## Stored data:
=-=-=

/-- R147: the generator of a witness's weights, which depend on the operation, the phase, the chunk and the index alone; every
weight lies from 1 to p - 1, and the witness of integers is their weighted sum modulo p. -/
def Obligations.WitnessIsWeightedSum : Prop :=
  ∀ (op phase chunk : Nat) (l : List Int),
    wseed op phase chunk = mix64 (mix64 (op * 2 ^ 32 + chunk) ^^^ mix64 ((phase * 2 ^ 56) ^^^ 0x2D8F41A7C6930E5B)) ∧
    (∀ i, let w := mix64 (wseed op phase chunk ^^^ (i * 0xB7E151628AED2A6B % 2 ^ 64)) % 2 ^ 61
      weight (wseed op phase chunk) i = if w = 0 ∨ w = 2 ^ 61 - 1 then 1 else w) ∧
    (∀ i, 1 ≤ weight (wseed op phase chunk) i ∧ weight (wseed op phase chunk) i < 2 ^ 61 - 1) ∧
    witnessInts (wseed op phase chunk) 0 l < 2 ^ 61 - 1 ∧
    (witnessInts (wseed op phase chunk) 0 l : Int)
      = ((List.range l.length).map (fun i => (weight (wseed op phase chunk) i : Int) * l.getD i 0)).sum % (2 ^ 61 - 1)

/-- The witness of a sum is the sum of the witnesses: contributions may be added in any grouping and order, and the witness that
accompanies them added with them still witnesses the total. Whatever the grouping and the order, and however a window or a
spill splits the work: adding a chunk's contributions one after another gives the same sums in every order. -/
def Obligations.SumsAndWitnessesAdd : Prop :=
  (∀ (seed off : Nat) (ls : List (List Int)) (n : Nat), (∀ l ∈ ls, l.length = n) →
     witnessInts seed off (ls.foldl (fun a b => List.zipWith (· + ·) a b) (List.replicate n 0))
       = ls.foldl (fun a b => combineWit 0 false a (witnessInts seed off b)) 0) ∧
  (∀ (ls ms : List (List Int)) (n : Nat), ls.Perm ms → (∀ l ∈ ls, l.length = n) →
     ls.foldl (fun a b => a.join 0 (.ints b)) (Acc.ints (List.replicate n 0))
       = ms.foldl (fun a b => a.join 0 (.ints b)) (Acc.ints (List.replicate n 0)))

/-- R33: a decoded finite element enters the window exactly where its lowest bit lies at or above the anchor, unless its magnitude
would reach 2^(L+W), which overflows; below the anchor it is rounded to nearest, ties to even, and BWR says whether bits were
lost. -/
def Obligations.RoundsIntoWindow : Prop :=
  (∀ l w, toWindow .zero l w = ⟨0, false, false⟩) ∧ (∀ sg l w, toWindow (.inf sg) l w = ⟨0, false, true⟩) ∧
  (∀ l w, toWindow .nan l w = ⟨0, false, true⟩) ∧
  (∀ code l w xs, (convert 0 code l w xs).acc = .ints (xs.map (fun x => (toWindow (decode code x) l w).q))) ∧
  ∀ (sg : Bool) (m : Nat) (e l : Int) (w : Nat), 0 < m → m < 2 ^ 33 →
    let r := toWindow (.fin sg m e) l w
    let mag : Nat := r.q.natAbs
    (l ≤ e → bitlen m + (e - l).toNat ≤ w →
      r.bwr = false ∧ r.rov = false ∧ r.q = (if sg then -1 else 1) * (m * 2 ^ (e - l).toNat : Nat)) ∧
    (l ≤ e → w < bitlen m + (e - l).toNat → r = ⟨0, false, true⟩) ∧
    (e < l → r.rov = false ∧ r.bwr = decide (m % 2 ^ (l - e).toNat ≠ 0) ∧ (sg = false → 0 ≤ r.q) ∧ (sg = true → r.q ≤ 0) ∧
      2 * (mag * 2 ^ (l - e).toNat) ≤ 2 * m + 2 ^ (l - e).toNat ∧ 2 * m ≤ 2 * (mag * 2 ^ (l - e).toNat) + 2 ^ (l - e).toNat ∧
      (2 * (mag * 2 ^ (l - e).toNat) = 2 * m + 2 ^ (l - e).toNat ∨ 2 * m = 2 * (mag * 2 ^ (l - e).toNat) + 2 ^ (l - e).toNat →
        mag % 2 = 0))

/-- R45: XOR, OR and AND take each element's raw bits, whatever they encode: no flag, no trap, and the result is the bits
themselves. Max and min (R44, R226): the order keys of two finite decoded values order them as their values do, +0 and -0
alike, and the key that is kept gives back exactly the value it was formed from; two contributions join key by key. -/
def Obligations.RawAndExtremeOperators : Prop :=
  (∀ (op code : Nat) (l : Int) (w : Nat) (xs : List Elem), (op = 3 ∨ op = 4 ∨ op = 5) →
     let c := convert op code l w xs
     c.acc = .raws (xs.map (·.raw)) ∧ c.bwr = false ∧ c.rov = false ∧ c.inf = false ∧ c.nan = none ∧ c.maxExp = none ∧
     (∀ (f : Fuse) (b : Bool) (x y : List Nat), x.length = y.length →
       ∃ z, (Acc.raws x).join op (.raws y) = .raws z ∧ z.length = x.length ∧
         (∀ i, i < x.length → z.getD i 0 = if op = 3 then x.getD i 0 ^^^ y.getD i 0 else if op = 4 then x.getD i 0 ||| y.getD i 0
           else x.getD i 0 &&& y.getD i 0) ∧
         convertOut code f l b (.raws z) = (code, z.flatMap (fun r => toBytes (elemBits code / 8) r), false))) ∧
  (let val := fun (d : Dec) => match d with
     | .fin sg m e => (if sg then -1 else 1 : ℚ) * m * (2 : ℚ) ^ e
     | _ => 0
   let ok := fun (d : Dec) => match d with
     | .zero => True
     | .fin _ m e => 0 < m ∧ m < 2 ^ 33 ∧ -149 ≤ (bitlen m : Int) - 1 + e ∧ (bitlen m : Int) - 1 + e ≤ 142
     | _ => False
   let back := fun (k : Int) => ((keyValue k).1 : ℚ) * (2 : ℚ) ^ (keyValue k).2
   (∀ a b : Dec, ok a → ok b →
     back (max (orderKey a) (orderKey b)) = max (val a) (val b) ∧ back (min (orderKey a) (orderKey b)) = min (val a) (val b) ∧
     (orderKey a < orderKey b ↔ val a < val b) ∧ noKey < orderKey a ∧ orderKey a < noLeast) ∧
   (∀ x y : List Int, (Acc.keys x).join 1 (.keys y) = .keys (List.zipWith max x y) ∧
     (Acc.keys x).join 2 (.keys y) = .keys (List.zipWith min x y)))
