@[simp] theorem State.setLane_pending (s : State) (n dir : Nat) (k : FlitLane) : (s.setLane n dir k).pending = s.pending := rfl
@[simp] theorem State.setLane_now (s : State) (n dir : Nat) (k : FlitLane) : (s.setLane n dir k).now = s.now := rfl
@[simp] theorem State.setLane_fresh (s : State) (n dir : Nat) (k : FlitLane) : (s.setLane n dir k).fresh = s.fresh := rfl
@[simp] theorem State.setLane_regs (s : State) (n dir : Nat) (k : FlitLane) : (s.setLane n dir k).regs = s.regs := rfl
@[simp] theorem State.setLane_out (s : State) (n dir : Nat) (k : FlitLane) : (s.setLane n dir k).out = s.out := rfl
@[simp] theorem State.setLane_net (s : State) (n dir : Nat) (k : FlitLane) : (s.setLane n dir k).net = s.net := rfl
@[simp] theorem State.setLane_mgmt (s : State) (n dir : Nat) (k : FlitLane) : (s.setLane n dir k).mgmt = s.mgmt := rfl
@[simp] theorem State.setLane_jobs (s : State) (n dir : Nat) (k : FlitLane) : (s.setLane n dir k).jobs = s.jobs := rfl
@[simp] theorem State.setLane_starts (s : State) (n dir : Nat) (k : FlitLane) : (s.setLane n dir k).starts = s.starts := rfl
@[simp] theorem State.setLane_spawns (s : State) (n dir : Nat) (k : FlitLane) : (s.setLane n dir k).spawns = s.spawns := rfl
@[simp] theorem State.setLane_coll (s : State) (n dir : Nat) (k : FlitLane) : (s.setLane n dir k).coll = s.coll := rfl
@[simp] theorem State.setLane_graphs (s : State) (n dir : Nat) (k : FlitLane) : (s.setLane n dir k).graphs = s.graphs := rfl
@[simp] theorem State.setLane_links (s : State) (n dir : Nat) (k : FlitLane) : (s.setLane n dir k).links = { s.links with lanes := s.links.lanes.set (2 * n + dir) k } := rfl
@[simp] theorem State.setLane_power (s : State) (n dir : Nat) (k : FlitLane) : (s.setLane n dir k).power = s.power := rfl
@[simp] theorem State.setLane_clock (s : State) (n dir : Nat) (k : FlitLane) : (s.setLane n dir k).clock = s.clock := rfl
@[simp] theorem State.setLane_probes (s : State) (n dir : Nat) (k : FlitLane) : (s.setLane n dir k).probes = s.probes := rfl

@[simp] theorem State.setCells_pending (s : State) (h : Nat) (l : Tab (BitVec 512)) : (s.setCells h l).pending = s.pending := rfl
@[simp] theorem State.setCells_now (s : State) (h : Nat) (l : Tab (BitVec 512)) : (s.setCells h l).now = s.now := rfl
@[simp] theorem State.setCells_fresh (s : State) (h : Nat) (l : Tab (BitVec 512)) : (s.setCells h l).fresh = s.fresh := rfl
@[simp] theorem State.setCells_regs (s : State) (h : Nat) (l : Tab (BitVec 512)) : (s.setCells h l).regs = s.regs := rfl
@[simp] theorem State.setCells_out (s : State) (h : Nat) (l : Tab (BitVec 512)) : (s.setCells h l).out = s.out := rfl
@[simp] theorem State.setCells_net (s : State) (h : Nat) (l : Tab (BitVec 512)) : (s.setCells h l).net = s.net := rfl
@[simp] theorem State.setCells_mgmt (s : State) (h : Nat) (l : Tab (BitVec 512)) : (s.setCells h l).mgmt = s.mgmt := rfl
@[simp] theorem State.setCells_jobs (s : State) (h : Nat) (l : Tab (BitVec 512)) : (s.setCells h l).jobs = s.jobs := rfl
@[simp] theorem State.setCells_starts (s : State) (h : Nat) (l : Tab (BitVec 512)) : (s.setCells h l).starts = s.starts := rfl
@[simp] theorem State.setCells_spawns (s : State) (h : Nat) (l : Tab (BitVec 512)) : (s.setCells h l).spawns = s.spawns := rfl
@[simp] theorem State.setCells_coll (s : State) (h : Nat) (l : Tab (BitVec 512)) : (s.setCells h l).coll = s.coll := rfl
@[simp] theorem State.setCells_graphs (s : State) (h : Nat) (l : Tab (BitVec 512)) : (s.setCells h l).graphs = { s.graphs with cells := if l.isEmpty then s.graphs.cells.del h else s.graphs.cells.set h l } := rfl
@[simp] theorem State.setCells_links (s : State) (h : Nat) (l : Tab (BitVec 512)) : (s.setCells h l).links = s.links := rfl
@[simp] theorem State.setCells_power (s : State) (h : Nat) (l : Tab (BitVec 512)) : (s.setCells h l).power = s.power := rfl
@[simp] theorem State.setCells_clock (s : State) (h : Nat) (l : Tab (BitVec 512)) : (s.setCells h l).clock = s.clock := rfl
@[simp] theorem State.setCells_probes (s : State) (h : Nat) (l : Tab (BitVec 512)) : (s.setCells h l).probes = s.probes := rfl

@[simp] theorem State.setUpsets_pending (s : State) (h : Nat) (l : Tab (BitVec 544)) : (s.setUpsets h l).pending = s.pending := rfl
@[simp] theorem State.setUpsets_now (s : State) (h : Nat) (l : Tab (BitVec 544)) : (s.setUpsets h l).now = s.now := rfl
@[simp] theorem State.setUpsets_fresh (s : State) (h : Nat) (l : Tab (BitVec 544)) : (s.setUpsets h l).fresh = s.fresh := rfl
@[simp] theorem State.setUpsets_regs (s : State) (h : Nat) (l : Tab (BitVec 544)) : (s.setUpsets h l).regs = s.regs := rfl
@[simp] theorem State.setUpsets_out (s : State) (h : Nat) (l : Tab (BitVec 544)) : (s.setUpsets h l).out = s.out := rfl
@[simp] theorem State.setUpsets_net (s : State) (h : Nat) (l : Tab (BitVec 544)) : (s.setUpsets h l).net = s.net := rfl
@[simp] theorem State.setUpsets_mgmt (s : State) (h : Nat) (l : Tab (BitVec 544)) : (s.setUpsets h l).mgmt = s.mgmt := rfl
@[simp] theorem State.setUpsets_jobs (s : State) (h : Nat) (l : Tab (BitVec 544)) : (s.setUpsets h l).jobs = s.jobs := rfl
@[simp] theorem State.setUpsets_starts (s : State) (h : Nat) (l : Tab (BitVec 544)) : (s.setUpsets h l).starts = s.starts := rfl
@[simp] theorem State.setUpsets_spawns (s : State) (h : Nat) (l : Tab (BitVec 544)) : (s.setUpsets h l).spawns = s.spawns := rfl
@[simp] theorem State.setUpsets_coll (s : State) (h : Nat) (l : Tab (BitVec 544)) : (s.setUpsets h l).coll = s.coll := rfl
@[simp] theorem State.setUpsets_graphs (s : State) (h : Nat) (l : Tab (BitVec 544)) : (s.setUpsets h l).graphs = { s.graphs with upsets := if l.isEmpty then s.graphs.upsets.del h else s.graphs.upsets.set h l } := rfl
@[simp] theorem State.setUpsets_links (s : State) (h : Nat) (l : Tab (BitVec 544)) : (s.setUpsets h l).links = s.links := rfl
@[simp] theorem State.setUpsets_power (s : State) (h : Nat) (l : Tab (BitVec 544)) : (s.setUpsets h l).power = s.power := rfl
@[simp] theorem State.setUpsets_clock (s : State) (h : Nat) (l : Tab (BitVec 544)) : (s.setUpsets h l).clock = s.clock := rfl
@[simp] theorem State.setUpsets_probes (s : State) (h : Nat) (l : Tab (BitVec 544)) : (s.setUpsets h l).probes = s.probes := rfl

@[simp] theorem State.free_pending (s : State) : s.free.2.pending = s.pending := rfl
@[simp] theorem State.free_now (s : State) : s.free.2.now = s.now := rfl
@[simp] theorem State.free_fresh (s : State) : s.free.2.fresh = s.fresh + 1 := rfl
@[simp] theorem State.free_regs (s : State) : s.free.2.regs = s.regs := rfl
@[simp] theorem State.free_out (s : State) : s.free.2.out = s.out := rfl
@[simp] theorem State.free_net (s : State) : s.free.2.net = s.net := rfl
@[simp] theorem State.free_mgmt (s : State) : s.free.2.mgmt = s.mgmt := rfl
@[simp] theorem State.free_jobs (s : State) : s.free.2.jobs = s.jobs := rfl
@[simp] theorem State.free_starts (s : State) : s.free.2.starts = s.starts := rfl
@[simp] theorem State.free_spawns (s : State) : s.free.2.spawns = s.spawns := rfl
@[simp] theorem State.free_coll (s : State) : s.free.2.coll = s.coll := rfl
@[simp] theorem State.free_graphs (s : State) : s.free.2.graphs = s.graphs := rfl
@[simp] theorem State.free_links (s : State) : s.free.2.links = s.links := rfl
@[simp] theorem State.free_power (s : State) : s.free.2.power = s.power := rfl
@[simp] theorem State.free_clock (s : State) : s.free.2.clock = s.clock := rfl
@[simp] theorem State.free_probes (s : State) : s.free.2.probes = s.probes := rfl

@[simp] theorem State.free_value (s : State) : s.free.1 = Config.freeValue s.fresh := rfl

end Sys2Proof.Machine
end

=-=-=

## Goal of the exercise:
Transcribe exactly, and only, the lines that extend from the one containing "s.free.2.net = s.net := rfl" to the end of the records above, inclusive of both.

## The answer:
@[simp] theorem State.free_net (s : State) : s.free.2.net = s.net := rfl
@[simp] theorem State.free_mgmt (s : State) : s.free.2.mgmt = s.mgmt := rfl
@[simp] theorem State.free_jobs (s : State) : s.free.2.jobs = s.jobs := rfl
@[simp] theorem State.free_starts (s : State) : s.free.2.starts = s.starts := rfl
@[simp] theorem State.free_spawns (s : State) : s.free.2.spawns = s.spawns := rfl
@[simp] theorem State.free_coll (s : State) : s.free.2.coll = s.coll := rfl
@[simp] theorem State.free_graphs (s : State) : s.free.2.graphs = s.graphs := rfl
@[simp] theorem State.free_links (s : State) : s.free.2.links = s.links := rfl
@[simp] theorem State.free_power (s : State) : s.free.2.power = s.power := rfl
@[simp] theorem State.free_clock (s : State) : s.free.2.clock = s.clock := rfl
@[simp] theorem State.free_probes (s : State) : s.free.2.probes = s.probes := rfl

@[simp] theorem State.free_value (s : State) : s.free.1 = Config.freeValue s.fresh := rfl

end Sys2Proof.Machine
end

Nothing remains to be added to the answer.